■ Stored data entries ■
-- ==== Sys2Proof/Laws/KeepPorts.lean ====
section
/-! SUPPORT. The operations of Machine/Ports.lean keep the queue and the form of memory. -/
namespace Sys2Proof.Machine

variable {s t : State}

theorem State.respray_keep (h : Keep s t) (w : Waiting) : Keep s (t.respray w) := by
  unfold State.respray
  extract_lets
  repeat' first | with_reducible assumption | split | with_reducible apply State.transmit_keep | with_reducible apply State.setStream_keep | exact State.spray_keep (by assumption) _ _ _ ‹_›

theorem State.resprayPort_keep (h : Keep s t) (n : Nat) : Keep s (t.resprayPort n) := by
  unfold State.resprayPort
  extract_lets
  split
  exact Keep.fold (fun _ _ h => State.respray_keep h _) _ _ (State.setPort_keep h _ _)

theorem State.resumePort_keep (h : Keep s t) (a1 : Nat) : Keep s (State.resumePort t a1) := by
  unfold State.resumePort
  try extract_lets
  repeat' first | with_reducible assumption | with_reducible apply State.setPort_keep | with_reducible apply State.transmit_keep | split | with_reducible apply Keep.fold | with_reducible apply Keep.foldFst | with_reducible apply Keep.foldSnd | intro _ | with_reducible (refine Keep.upd ?_) | with_reducible (refine Keep.fst (by assumption) ?_) | with_reducible (refine Keep.snd (by assumption) ?_) | dsimp only

theorem State.startRetrain_keep (h : Keep s t) (a1 : Nat) (a2 : Nat) : Keep s (State.startRetrain t a1 a2) := by
  unfold State.startRetrain
  try extract_lets
  repeat' first | with_reducible assumption | with_reducible apply State.setPort_keep | with_reducible apply State.probeIfChanged_keep | with_reducible apply State.resprayPort_keep | split | intro _ | with_reducible (refine Keep.fst (by assumption) ?_) | with_reducible (refine Keep.snd (by assumption) ?_) | dsimp only

theorem State.retrainPort_keep (h : Keep s t) (a1 : Nat) : Keep s (State.retrainPort t a1) := by
  unfold State.retrainPort
  try extract_lets
  repeat' first | with_reducible assumption | with_reducible apply State.setPort_keep | with_reducible apply State.probeIfChanged_keep | with_reducible apply State.resprayPort_keep | split | with_reducible apply Keep.fold | with_reducible apply Keep.foldFst | with_reducible apply Keep.foldSnd | intro _ | with_reducible (refine Keep.fst (by assumption) ?_) | with_reducible (refine Keep.snd (by assumption) ?_) | dsimp only

theorem State.switchLaser_keep (h : Keep s t) (a1 : Nat) (a2 : Nat) : Keep s (State.switchLaser t a1 a2) := by
  unfold State.switchLaser
  try extract_lets
  repeat' first | with_reducible assumption | with_reducible apply State.log_keep | split | intro _ | with_reducible (refine Keep.upd ?_) | with_reducible (refine Keep.fst (by assumption) ?_) | with_reducible (refine Keep.snd (by assumption) ?_) | dsimp only

theorem State.wearSwitch_keep (h : Keep s t) (a1 : Nat) (a2 : Nat) : Keep s (State.wearSwitch t a1 a2) := by
  unfold State.wearSwitch
  try extract_lets
  repeat' first | with_reducible assumption | with_reducible apply State.startRetrain_keep | with_reducible apply State.switchLaser_keep | split | intro _ | with_reducible (refine Keep.upd ?_) | with_reducible (refine Keep.fst (by assumption) ?_) | with_reducible (refine Keep.snd (by assumption) ?_) | dsimp only

theorem State.wearNext_keep (h : Keep s t) : Keep s (State.wearNext t) := by
  unfold State.wearNext
  try extract_lets
  repeat' first | with_reducible assumption | with_reducible apply State.wearSwitch_keep | split | with_reducible apply Keep.fold | with_reducible apply Keep.foldFst | with_reducible apply Keep.foldSnd | intro _ | with_reducible (refine Keep.upd ?_) | with_reducible (refine Keep.fst (by assumption) ?_) | with_reducible (refine Keep.snd (by assumption) ?_) | dsimp only

theorem State.endTraining_keep (h : Keep s t) (a1 : Nat) (a2 : Nat) (a3 : BitVec 8) : Keep s (State.endTraining t a1 a2 a3) := by
  unfold State.endTraining
  try extract_lets
  repeat' first | with_reducible assumption | with_reducible apply State.setPort_keep | with_reducible apply State.log_keep | with_reducible apply State.flushAll_keep | with_reducible apply State.probeIfChanged_keep | with_reducible apply State.wearNext_keep | split | with_reducible apply Keep.fold | with_reducible apply Keep.foldFst | with_reducible apply Keep.foldSnd | intro _ | with_reducible (refine Keep.upd ?_) | with_reducible (refine Keep.fst (by assumption) ?_) | with_reducible (refine Keep.snd (by assumption) ?_) | dsimp only

theorem execLaneSignalLoss_keep (h : Keep s t) (a1 : Nat) (a2 : Nat) : Keeps s (execLaneSignalLoss a1 a2 t) := by
  unfold execLaneSignalLoss
  try extract_lets
  repeat' first | with_reducible assumption | with_reducible apply State.startRetrain_keep | with_reducible (refine Keeps.of ?_) | with_reducible exact Keeps.fault _ | split | intro _ | with_reducible (refine Keep.fst (by assumption) ?_) | with_reducible (refine Keep.snd (by assumption) ?_) | dsimp only

theorem execFecErrorBurst_keep (h : Keep s t) (a1 : Nat) (a2 : Nat) : Keeps s (execFecErrorBurst a1 a2 t) := by
  unfold execFecErrorBurst
  try extract_lets
  repeat' first | with_reducible assumption | with_reducible apply State.startRetrain_keep | with_reducible (refine Keeps.of ?_) | with_reducible exact Keeps.fault _ | split | intro _ | with_reducible (refine Keep.fst (by assumption) ?_) | with_reducible (refine Keep.snd (by assumption) ?_) | dsimp only

theorem execLaserFailure_keep (h : Keep s t) (a1 : Nat) (a2 : Nat) : Keeps s (execLaserFailure a1 a2 t) := by
  unfold execLaserFailure
  try extract_lets
  repeat' first | with_reducible assumption | with_reducible apply State.setPort_keep | with_reducible apply State.startRetrain_keep | with_reducible apply State.switchLaser_keep | with_reducible (refine Keeps.of ?_) | with_reducible exact Keeps.fault _ | split | intro _ | with_reducible (refine Keep.upd ?_) | with_reducible (refine Keep.fst (by assumption) ?_) | with_reducible (refine Keep.snd (by assumption) ?_) | dsimp only

theorem execLaserWear_keep (h : Keep s t) (a1 : Nat) (a2 : Nat) : Keeps s (execLaserWear a1 a2 t) := by
  unfold execLaserWear
  try extract_lets
  repeat' first | with_reducible assumption | with_reducible apply State.wearSwitch_keep | with_reducible (refine Keeps.of ?_) | with_reducible exact Keeps.fault _ | split | intro _ | with_reducible (refine Keep.fst (by assumption) ?_) | with_reducible (refine Keep.snd (by assumption) ?_) | dsimp only

theorem execRetrainEnd_keep (h : Keep s t) (a1 : Nat) (a2 : Nat) (a3 : BitVec 8) : Keeps s (execRetrainEnd a1 a2 a3 t) := by
  unfold execRetrainEnd
  try extract_lets
  repeat' first | with_reducible assumption | with_reducible apply State.endTraining_keep | with_reducible (refine Keeps.of ?_) | with_reducible exact Keeps.fault _ | split | intro _ | with_reducible (refine Keep.fst (by assumption) ?_) | with_reducible (refine Keep.snd (by assumption) ?_) | dsimp only

theorem execExcludedRetry_keep (h : Keep s t) (a1 : Nat) (a2 : Nat) : Keeps s (execExcludedRetry a1 a2 t) := by
  unfold execExcludedRetry
  try extract_lets
  repeat' first | with_reducible assumption | with_reducible apply State.setPort_keep | with_reducible apply State.startRetrain_keep | with_reducible (refine Keeps.of ?_) | with_reducible exact Keeps.fault _ | split | intro _ | with_reducible (refine Keep.upd ?_) | with_reducible (refine Keep.fst (by assumption) ?_) | with_reducible (refine Keep.snd (by assumption) ?_) | dsimp only

theorem execArpRequest_keep (h : Keep s t) (a1 : Nat) (a2 : Nat) : Keeps s (execArpRequest a1 a2 t) := by
  unfold execArpRequest
  try extract_lets
  repeat' first | with_reducible assumption | with_reducible apply State.emit_keep | with_reducible (refine Keeps.of ?_) | with_reducible exact Keeps.fault _ | split | intro _ | with_reducible (refine Keep.fst (by assumption) ?_) | with_reducible (refine Keep.snd (by assumption) ?_) | dsimp only

theorem execNeighbourSolicitation_keep (h : Keep s t) (a1 : Nat) (a2 : Nat) : Keeps s (execNeighbourSolicitation a1 a2 t) := by
  unfold execNeighbourSolicitation
  try extract_lets
  repeat' first | with_reducible assumption | with_reducible apply State.emit_keep | with_reducible (refine Keeps.of ?_) | with_reducible exact Keeps.fault _ | split | intro _ | with_reducible (refine Keep.fst (by assumption) ?_) | with_reducible (refine Keep.snd (by assumption) ?_) | dsimp only

theorem execPfcPauseFrame_keep (h : Keep s t) (a1 : Nat) (a2 : BitVec 8) : Keeps s (execPfcPauseFrame a1 a2 t) := by
  unfold execPfcPauseFrame
  try extract_lets
  repeat' first | with_reducible assumption | with_reducible apply State.setPort_keep | with_reducible apply State.resumePort_keep | with_reducible (refine Keeps.of ?_) | with_reducible exact Keeps.fault _ | split | intro _ | with_reducible (refine Keep.upd ?_) | with_reducible (refine Keep.fst (by assumption) ?_) | with_reducible (refine Keep.snd (by assumption) ?_) | dsimp only

theorem execForeignFrameDrop_keep (h : Keep s t) (a1 : Nat) : Keeps s (execForeignFrameDrop a1 t) := by
  unfold execForeignFrameDrop
  try extract_lets
  repeat' first | with_reducible assumption | with_reducible (refine Keeps.of ?_) | with_reducible exact Keeps.fault _ | split | intro _ | with_reducible (refine Keep.upd ?_) | with_reducible (refine Keep.fst (by assumption) ?_) | with_reducible (refine Keep.snd (by assumption) ?_) | dsimp only

end Sys2Proof.Machine
end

■ What you will do ■
An exact copy of the lines from the one containing "unfold execForeignFrameDrop" through the end of the data above is the whole answer.

■ Exercise output ■
  unfold execForeignFrameDrop
  try extract_lets
  repeat' first | with_reducible assumption | with_reducible (refine Keeps.of ?_) | with_reducible exact Keeps.fault _ | split | intro _ | with_reducible (refine Keep.upd ?_) | with_reducible (refine Keep.fst (by assumption) ?_) | with_reducible (refine Keep.snd (by assumption) ?_) | dsimp only

end Sys2Proof.Machine
end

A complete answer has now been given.